豊臣秀吉の九州平定の折には、城内から現在の地に移し寺を建立したそうです。江戸時代には小倉藩主小笠原家の手厚い庇護を受けていたようです。寺に所蔵されている什物(じゅうもつ)(代々伝わる宝物)には、小笠原家の藩主や家老から寄付を受けたと記録にあります。また、明治・大正期に朝日寺は、豊前西国三十三霊場のうち三十一番目に数えられており、その名残を今に伝える石碑が門前地区に残っています。
境内に安置されている尊像に「伝行基菩薩作弁財天(でんぎょうきぼさつさくべんざいてん)」というものがあります。この「行基菩薩」とは一体どのような御仏(みほとけ)なのでしょうか。
行基菩薩とその存在する意味は?
行基菩薩の「行基」とは人名で、今より一三〇〇年ほど前にあたる奈良時代の僧侶です。行基について簡単に説明しますと、関西地方を中心に貧民救済や治水、水田開発などの灌漑事業、架橋工事など僧侶でありながら多くの社会事業を展開した人物です。また東大寺の大仏建立にも大きく貢献した実績があり、日本ではじめて大僧正の位を贈られました。その後の僧侶たちの見本的存在として、行基は大きな影響を与え、死後朝廷から「菩薩」の称号を賜(たまわ)ったといいます。
それでは問題の仏像に移りますが、「行基菩薩」とは行基の死後、信仰の対象となったことにより生まれたものです。つまり実在の行基という人物が、死後御仏になったということです。先述のような実績と行基の人柄が、神格化したのが「行基菩薩」と言えます。言い換えれば、御利益(ごりやく)のある行基の御霊(みたま)から、ご加護を得ようとするのが行基菩薩に対する信仰です。地域の繁栄や安息を「行基菩薩」を崇(あが)めることで祈る、このような縁起をもとに開山した寺院は日本全国にみられます。また貧民救済に力を注いだ行基の功績にあやかって、ひらかれた温泉も各地に存在します。朝日寺に安置される『伝行基菩薩作弁財天』も、このような信仰や人々の願いから生まれた可能性が高いのです。
『伝行基菩薩作弁財天』は、いつの頃に作られた仏像かはっきりしません。現在調査中ですが、中世から江戸期ごろのものと考えられており、行基や先述の内田四郎兼行が活躍した時代より新しいものと見られます。一体だれがこの像を安置したのかわかりませんが、地域の繁栄と安息を祈るために安置したと言えるでしょう。

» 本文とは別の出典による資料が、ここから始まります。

/-- Whether the leading plane acts on a MODE message: what the device does for it, it does once (R446). -/
def servesMode (f : Field) (ep tenant tag : Nat) (what : List Byte → Bool) : Bool :=
  (f.actors ep tenant clsMode tag what).any (fun p => f.e.role p = .leading) && f.e.mode ≠ .safe

/-- An ENTER's payload: OP, TARGET, FORCE; FORCE means nothing where the TARGET is SERVICE. -/
def saysEnter (target : Nat) (force : Bool) (b : List Byte) : Bool :=
  saysFields [(0, 1, 2), (1, 1, target)] b && (target = 1 || bit (bytesAt b 2 1) 0 = force)

/-- An ENTER: its checks, the response, and the sequence that it starts (R448). -/
def enterCmd (s : State) (ep tenant tag target : Nat) (force : Bool) : Host.Outcome State Fault Refusal :=
  let f := s.f
  let what := saysEnter target force
  let st := enterStatus f target force
  let g := f.onAdmitted ep tenant clsMode tag what (fun q => modeRsp f q ep tenant tag st)
  s.ok (if servesMode f ep tenant tag what = true ∧ st = 0 then takeEnter g s.otpA s.otpB target 1 tenant else g)

/-- ENTER_SERVICE (R448, R456). -/
def execEnterService (ep : Fin 8) (tenant : Fin 4096) (tag : Nat) (s : State) : Host.Outcome State Fault Refusal :=
  enterCmd s ep.val tenant.val tag 1 false

/-- ENTER_BANKED (R451). -/
def execEnterBanked (ep : Fin 8) (tenant : Fin 4096) (tag : Nat) (force : Bool) (s : State) : Host.Outcome State Fault Refusal :=
  enterCmd s ep.val tenant.val tag 3 force

/-- ENTER_EMBER (R453). -/
def execEnterEmber (ep : Fin 8) (tenant : Fin 4096) (tag : Nat) (force : Bool) (s : State) : Host.Outcome State Fault Refusal :=
  enterCmd s ep.val tenant.val tag 4 force

/-- ENTER_OFF (R453). -/
def execEnterOff (ep : Fin 8) (tenant : Fin 4096) (tag : Nat) (force : Bool) (s : State) : Host.Outcome State Fault Refusal :=
  enterCmd s ep.val tenant.val tag 6 force

/-- The leading plane's control messages leave before the Ridge goes down (R446). -/
def flushControl (f : Field) : Field :=
  let ms := f.lead.host.out.filter (fun m => streamOf m.cls = 0 && f.h.pairUp (halfOf m.ep) f.lead.st.me)
  f.onH (fun d => ms.foldl HostDie.passMsg d)

/-- A session holder resets the field side (R468): the DGEN change ends the sessions (R337). -/
def sessionReset (f : Field) : Field :=
  let f := f.onTaking (fun q => q.endSessions (fun _ => true) 4)
  (flushControl f).deviceReset false

/-- A RESET or HOLD request: BUSY in a turn or while a sequence runs (R83, R451), DENIED without a session (R448). -/
def resetCmd (s : State) (ep tenant tag : Nat) (what : List Byte → Bool) (refused : Bool) (act : Field → Field) :
    Host.Outcome State Fault Refusal :=
  let f := s.f
  let st := if f.phase ≠ 0 ∨ f.e.seqr.kind ≠ .idle then 2 else if !f.lead.hasSession tenant then 4 else if refused then 1 else 0
  let g := f.onAdmitted ep tenant clsMode tag what (fun q => modeRsp f q ep tenant tag st)
  s.ok (if servesMode f ep tenant tag what = true ∧ st = 0 then act (sessionReset g) else g)

/-- MODE_RESET (R468). -/
def execModeReset (ep : Fin 8) (tenant : Fin 4096) (tag : Nat) (s : State) : Host.Outcome State Fault Refusal :=
  resetCmd s ep.val tenant.val tag (saysFields [(0, 1, 3)]) false (·.startKindling s.otpA s.otpB)

/-- MODE_HOLD (R468): HOLD_MS of 10 to 600,000. -/
def execModeHold (ep : Fin 8) (tenant : Fin 4096) (tag ms : Nat) (s : State) : Host.Outcome State Fault Refusal :=
  resetCmd s ep.val tenant.val tag (saysFields [(0, 1, 4), (4, 4, ms)]) (decide (ms < 10 ∨ 600000 < ms))
    (fun f => f.onE (fun e => e.onSeq (fun q => { q with holdEnd := some (e.counter + ms * 1000000) })))

/-- The field side leaves a reset: KINDLING starts, or goes on at step 3 where the rails are up already. -/
def leaveReset (f : Field) (oA oB : Otp) : Field :=
  if f.e.seqr.holdEnd.isSome ∨ (f.e.seqr.resetLow.isSome = true ∧ f.e.seqr.resetDeaf = false) then f
  else if f.e.seqr.kin = 0 then f.startKindling oA oB
  else if f.e.seqr.kin = 1 ∧ f.e.regs.get 0 PWR_STAT_PGOOD = 15 then f.kindlingStep3 oA oB
  else f

/-- HOLD_EXPIRE (R468). -/
def execHoldExpire (dt : Nat) (s : State) : Host.Outcome State Fault Refusal :=
  let f : Field := { s.f with e := s.f.e.at dt }
  match f.e.seqr.holdEnd with
  | some t =>
    if t ≤ f.e.counter ∧ f.e.mode = .kindling then
      s.ok (leaveReset (f.onE (·.onSeq (fun q => { q with holdEnd := none }))) s.otpA s.otpB)
    else s.ok f
  | none => s.ok f

/-! Steps of the sleep sequences. -/

/-- BANKED_PORTS_DRAINED (R451 step 5): every transmit stage is empty; the ports stop with LINK_DOWN. -/
def execBankedPortsDrained (s : State) : Host.Outcome State Fault Refusal :=
  let e := s.f.e
  let empty := e.eths.all (fun x => x.2.buf = [] && x.2.sending = none) && e.t1s.all (fun x => x.2.txq = [])
  if e.seqr.kind = .banked ∧ e.seqr.step = 4 ∧ empty = true then
    s.ok (s.f.onE (fun e =>
      let e := (List.range 24).foldl (fun e n => e.ethStop n) e
      let e := (List.range 16).foldl (fun e n => (e.t1LinkDown n).onT1 n (fun _ => T1sSt.init)) e
      e.onSeq (fun q => { q with step := 5 })))
  else s.ok s.f

/-- Rick flushes its drives and holds them in reset (R451): what it has written to a drive of the set is on it, and then they are ABSENT. -/
def flushDrives (q : Plane) : Plane :=
  let most := q.legalMost
  let q := (List.range 4).foldl (fun q d => q.onDrive d (fun x =>
    if x.state = 3 ∨ x.state = 4 then { x with legalDone := max x.legalDone most } else x)) q
  let q := q.onRick (fun r => { r with chunks := r.chunks.map (fun c => if canWrite q ⟨3, c.cseq, false⟩ then { c with written := true } else c) })
  (List.range 4).foldl (fun q d => q.onDrive d (fun x => if x.state = 0 then x else { x with state := 0, gen := x.gen + 1 })) q.showDurable

/-- BANKED_DRIVES_FLUSHED (R451 steps 6-8): drives off, point 0, CTRL MODE DONE; an EMBER or OFF entry goes on with its own steps, else a
latched wake is served. -/
def execBankedDrivesFlushed (s : State) : Host.Outcome State Fault Refusal :=
  let e := s.f.e
  if e.seqr.kind = .banked ∧ e.seqr.step = 5 ∧ slept s.f = true then
    let f := s.f.onTaking flushDrives
    let f := f.onE (fun e =>
      let e := e.onRegs (fun m => (m.set 0 PWR_STAT_PWR_EN (m.get 0 PWR_STAT_PWR_EN % 8)).set 0 PWR_STAT_PGOOD (m.get 0 PWR_STAT_PGOOD % 8))
      let e := dvfsAll { e with pstate := .p2, mode := .banked }
      let e := e.ctrlMode 2 1 3 2 e.seqr.cause 0 e.seqr.tenant
      if e.seqr.goal = 3 then e.onSeq (fun q => { q with kind := .idle, step := 0 })
      else
        let e := e.ctrlMode 1 3 4 2 e.seqr.cause 0 e.seqr.tenant
        e.onSeq (fun q => { q with kind := if q.goal = 6 then .off else .ember, step := 1 }))
    s.ok (serveWake f s.otpA s.otpB)
  else s.ok s.f

/-- EMBER_PLANES_OFF (R453 steps 7 and 8): PGOOD1 and PGOOD2 are low: P3, or P4 after OFF entry; a latched wake is served at once. -/
def execEmberPlanesOff (s : State) : Host.Outcome State Fault Refusal :=
  let e := s.f.e
  if (e.seqr.kind = .ember ∨ e.seqr.kind = .off) ∧ e.seqr.step = 6 then
    let off := e.seqr.kind = .off
    let f := s.f.onE (fun e =>
      let e := e.onRegs (fun m => (m.set 0 PWR_STAT_PGOOD (if off then 0 else 1)).set 0 PWR_STAT_PWR_EN (if off then 0 else 1))
      let e := { e with mode := .ember, pstate := if off then .p4 else .p3 }
      e.onSeq (fun q => { q with kind := .idle, step := 0, off := off }))
    s.ok (serveWake f s.otpA s.otpB)
  else s.ok s.f

/-- PAD_RELEASE (R455). -/
def execPadRelease (c : Fin 16) (s : State) : Host.Outcome State Fault Refusal := s.ok (s.f.onE (releaseCourses · (2 ^ c.val)))

/-! Wakes. -/

/-- The calendar moves on while the counter stops (R403). -/
def sleepFor (e : Eaves) (slept : Nat) : Eaves :=
  if e.pstate = .p3 ∨ e.pstate = .p4 then e.onSeq (fun q => { q with cal := q.cal + slept }) else e

/-- The level of a wake pin set in NS_WAKE_PINS: bit 31 WAKE_N, bit n WAKE_Cn (R482, R496). -/
def setPin (e : Eaves) (b : Nat) (high : Bool) : Eaves := e.onRegs (·.set 0 ⟨NS_WAKE_PINS, b, b⟩ (if high then 1 else 0))

/-- The filtered level of a wake pin. -/
def pinHigh (e : Eaves) (b : Nat) : Bool := bit (e.regs.rd NS_WAKE_PINS).toNat b

/-- WAKE_N_ASSERT (R482): the filtered level of WAKE_N changes after the filter time, and a change to low registers the wake. -/
def execWakeNAssert (pin : WakePin) (s : State) : Host.Outcome State Fault Refusal :=
  let f := s.f.onE (sleepFor · pin.slept)
  if pin.held < f.e.seqr.wakeNFilt * 1000 ∨ pinHigh f.e 31 = pin.high then s.ok f
  else
    let f := f.onE (setPin · 31 pin.high)
    s.ok (if pin.high then f else registerWake f s.otpA s.otpB 3 0)

/-- WAKE_C_ASSERT (R482): WAKE_Cn likewise; a change to high registers the wake where the pin is enabled. -/
def execWakeCAssert (n : Fin 16) (pin : WakePin) (s : State) : Host.Outcome State Fault Refusal :=
  let f := s.f.onE (sleepFor · pin.slept)
  if pin.held < f.e.seqr.wakeCFilt * 1000 ∨ pinHigh f.e n.val = pin.high then s.ok f
  else
    let f := f.onE (setPin · n.val pin.high)
    s.ok (if pin.high = true ∧ bit f.e.seqr.wakeEn n.val = true then registerWake f s.otpA s.otpB 2 n.val else f)

/-- CALENDAR_ALARM (R458, R473): in sleep, the calendar reaches PWR_ALARM. -/
def execCalendarAlarm (slept : Nat) (s : State) : Host.Outcome State Fault Refusal :=
  let f := s.f.onE (sleepFor · slept)
  let t := f.e.regs.rd64 PWR_ALARM_LO
  if t ≠ 0 ∧ t ≤ f.e.calSec ∧ asleep f.e = true then
    let f := f.onE (·.onRegs (fun m => (m.set 0 PWR_ALARM_STAT_FIRED 1).wr64 PWR_ALARM_LO 0))
    s.ok (registerWake f s.otpA s.otpB 5 0)
  else s.ok f

/-- VBAT_LOSS (R42): the VBAT domain clears. -/
def execVbatLoss (s : State) : Host.Outcome State Fault Refusal :=
  s.ok (s.f.onE (fun e =>
    let e := e.onRegs (·.clear (fun k => match rowAt false (k % addrSpan) with | some r => r.dom = .vbat | none => false))
    e.onSeq (fun q => { q with
      cal := 0, sleepCal := 0, tamperEn := 0, tamperPol := 0, wakeEn := 0, wakeCFilt := 50, wakeNFilt := 50,
      latched := if q.off then none else q.latched })))

/-! P1, DVFS, voltage. -/

/-- IDLE_ENTRY (R460). -/
def execIdleEntry (dt : Nat) (s : State) : Host.Outcome State Fault Refusal :=
  let e := s.f.e.at dt
  let set := bit (devSec e.live 0 1) 0 && e.regs.get 0 PWR_OVERRIDE_NO_IDLE = 0 &&
    decide (e.seqr.idleSince + devSec e.live 10 2 * 1000 ≤ e.counter) && e.serving
  if e.pstate = .p0 ∧ (set = true ∨ (e.mode = .safe ∧ e.seqr.safeDone = true)) then
    s.ok { s.f with e := ({ e with pstate := .p1 } : Eaves).onSeq (fun q => { q with p1At := some e.counter }) }
  else s.ok { s.f with e := e }

/-- DVFS_STEP (R462). -/
def execDvfsStep (s : State) : Host.Outcome State Fault Refusal :=
  let e := s.f.e
  if (e.serving ∨ e.mode = .banked) ∧ e.seqr.dvfsAt < e.merger.lastTick then s.ok (s.f.onE dvfsStep) else s.ok s.f

/-- A protective override or return (R272): INFO from PROTECT, and the NOTICE that carries GOV_PROT_LAST. -/
def protect (e : Eaves) (ps : List PlaneId) (loop : Nat) (ret : Bool) (value : Nat) : Eaves :=
  let e := ps.foldl (fun e p => e.info (planeSrc p 19)) e
  e.ctrl 256 (ctrlNotice 3 (loop * 2 ^ 28 + (if ret then 2 ^ 27 else 0) + value) 0 0 0)

/-- The field of PWR_VOLT of a plane. -/
def voltOf : PlaneId → Fld
  | .A => PWR_VOLT_VOLT_A
  | .B => PWR_VOLT_VOLT_B

/-- AVS_ADJUST (R463, R272): one 5 mV step of a plane's loop; `floorLow` says that the margin monitor is below its floor. -/
def execAvsAdjust (p : PlaneId) (up floorLow : Bool) (s : State) : Host.Outcome State Fault Refusal :=
  let e := s.f.e
  let v := e.regs.get 0 (voltOf p)
  let lo := e.regs.get 0 PWR_AVS_VMIN
  let hi := e.regs.get 0 PWR_AVS_VMAX
  let put := fun (e : Eaves) n => e.onRegs (·.set 0 (voltOf p) n)
  if ¬ (e.serving ∨ e.mode = .banked) then s.ok s.f
  else if up then
    if v + 5 ≤ hi then s.ok (s.f.onE (put · (v + 5)))
    else if floorLow ∧ v + 5 ≤ 850 then s.ok (s.f.onE (fun e => protect (put e (v + 5)) [p] 1 false (v + 5)))
    else s.ok s.f
  else if v - 5 < pointLow (e.regs.get 0 PWR_DVFS_CUR) then
    s.ok (s.f.onE (fun e => (e.onRegs (·.inc PWR_SEQ_REFUSE_CNT)).info 15))
  else if v - 5 < lo then s.ok s.f
  else if hi < v ∧ v - 5 ≤ hi then s.ok (s.f.onE (fun e => protect (put e (v - 5)) [p] 1 true (v - 5)))
  else s.ok (s.f.onE (put · (v - 5)))

/-- A junction temperature shown in PWR_TEMP (°C + 64). -/
def showTemp (e : Eaves) (p : PlaneId) (t : Nat) : Eaves :=
  e.onRegs (·.set 0 (match p with | .A => PWR_TEMP_PLANE_A | .B => PWR_TEMP_PLANE_B) t)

このような信仰は福岡県内では稀で、赤村の独特な地域性、民俗や風習を象徴するかのようです。今まではあまり意識することがなかった『伝行基菩薩作弁財天』ですが、あらためてその意味を理解し大切にしたいものです。今後の赤村の平穏な日々を守り豊かな発展をもたらすよう、また皆様のご多幸があらんことをひっそりと見守ってくれることでしょう。